## [Dataset entries]
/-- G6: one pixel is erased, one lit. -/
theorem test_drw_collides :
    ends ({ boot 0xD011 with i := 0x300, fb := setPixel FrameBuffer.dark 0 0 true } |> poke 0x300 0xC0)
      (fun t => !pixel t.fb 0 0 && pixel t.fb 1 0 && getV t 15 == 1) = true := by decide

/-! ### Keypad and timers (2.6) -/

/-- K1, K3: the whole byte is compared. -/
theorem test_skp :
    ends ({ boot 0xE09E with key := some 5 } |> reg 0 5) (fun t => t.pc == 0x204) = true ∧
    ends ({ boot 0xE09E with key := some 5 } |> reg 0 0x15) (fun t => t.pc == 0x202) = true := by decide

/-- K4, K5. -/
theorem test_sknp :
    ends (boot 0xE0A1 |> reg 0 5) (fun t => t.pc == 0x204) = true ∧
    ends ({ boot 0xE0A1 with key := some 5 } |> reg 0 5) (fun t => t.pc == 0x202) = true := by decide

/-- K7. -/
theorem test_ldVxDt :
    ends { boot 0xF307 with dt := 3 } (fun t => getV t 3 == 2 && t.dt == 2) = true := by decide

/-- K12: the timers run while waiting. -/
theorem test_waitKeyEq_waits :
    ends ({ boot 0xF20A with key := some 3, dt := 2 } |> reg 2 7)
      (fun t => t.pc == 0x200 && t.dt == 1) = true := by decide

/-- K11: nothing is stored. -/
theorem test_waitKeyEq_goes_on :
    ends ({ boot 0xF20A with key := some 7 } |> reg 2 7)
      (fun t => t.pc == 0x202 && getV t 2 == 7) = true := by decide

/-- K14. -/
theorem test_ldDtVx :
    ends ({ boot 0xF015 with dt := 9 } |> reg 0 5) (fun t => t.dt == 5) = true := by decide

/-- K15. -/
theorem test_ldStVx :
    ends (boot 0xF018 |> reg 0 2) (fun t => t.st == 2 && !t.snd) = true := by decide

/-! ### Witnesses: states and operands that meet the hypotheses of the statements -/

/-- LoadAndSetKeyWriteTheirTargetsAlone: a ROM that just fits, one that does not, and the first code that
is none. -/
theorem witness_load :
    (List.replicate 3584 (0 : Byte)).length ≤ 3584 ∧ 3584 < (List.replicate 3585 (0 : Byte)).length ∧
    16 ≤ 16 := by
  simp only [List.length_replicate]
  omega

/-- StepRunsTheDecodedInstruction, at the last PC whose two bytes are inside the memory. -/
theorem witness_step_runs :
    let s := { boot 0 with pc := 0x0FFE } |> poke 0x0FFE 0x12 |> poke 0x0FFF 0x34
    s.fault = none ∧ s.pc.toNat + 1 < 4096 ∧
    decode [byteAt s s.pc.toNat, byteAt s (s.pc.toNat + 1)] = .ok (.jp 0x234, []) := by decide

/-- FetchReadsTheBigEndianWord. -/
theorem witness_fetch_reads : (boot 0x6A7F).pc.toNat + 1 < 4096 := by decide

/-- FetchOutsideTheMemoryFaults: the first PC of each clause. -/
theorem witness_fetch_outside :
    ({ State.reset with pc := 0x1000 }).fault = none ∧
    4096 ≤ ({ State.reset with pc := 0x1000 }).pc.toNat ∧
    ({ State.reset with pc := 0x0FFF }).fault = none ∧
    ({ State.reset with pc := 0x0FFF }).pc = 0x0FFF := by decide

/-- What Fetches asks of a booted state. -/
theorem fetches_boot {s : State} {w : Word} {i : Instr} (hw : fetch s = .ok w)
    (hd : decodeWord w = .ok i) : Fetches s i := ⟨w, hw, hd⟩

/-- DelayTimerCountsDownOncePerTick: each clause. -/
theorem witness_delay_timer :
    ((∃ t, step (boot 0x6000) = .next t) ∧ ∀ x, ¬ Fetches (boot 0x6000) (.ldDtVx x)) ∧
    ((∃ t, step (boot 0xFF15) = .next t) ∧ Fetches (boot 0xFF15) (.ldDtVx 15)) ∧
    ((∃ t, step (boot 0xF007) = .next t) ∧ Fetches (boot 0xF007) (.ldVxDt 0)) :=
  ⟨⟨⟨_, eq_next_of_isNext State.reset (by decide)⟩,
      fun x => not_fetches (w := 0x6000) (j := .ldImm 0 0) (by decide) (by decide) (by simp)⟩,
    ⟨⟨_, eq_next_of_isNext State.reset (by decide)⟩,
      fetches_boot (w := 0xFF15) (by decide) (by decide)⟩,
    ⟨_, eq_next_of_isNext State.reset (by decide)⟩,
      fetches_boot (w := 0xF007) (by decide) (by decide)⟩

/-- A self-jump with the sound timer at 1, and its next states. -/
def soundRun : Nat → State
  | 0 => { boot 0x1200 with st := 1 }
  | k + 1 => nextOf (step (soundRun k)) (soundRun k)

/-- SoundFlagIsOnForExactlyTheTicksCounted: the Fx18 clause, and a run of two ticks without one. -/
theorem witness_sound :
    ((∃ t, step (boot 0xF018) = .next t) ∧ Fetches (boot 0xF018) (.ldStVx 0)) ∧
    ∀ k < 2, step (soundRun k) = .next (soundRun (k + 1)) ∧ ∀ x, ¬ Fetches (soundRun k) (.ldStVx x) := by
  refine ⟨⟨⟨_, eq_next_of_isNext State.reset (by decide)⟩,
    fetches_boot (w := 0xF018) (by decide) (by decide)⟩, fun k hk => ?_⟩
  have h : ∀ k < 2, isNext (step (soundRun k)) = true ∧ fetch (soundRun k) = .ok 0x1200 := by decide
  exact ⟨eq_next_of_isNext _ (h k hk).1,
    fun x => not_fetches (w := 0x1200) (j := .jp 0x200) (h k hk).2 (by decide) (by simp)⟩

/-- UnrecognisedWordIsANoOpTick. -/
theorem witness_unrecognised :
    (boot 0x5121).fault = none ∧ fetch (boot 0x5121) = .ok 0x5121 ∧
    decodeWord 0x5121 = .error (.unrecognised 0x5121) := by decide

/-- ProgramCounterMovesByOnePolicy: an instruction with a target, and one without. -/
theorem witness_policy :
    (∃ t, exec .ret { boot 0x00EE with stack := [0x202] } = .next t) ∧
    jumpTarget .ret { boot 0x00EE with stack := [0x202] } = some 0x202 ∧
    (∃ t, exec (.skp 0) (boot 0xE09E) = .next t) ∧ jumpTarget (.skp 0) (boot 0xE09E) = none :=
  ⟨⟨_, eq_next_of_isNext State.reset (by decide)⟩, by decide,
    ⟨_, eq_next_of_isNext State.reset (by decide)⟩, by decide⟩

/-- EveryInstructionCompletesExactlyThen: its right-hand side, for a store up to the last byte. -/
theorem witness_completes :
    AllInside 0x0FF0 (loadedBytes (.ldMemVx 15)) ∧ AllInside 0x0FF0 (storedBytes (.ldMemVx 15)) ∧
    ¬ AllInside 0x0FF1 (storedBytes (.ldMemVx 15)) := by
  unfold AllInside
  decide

## [Description of the task]
Beginning with the line that contains "(.ldMemVx 15)) := by", return every line through the end of the data above, exactly as written.

## [Exercise response]
    ¬ AllInside 0x0FF1 (storedBytes (.ldMemVx 15)) := by
  unfold AllInside
  decide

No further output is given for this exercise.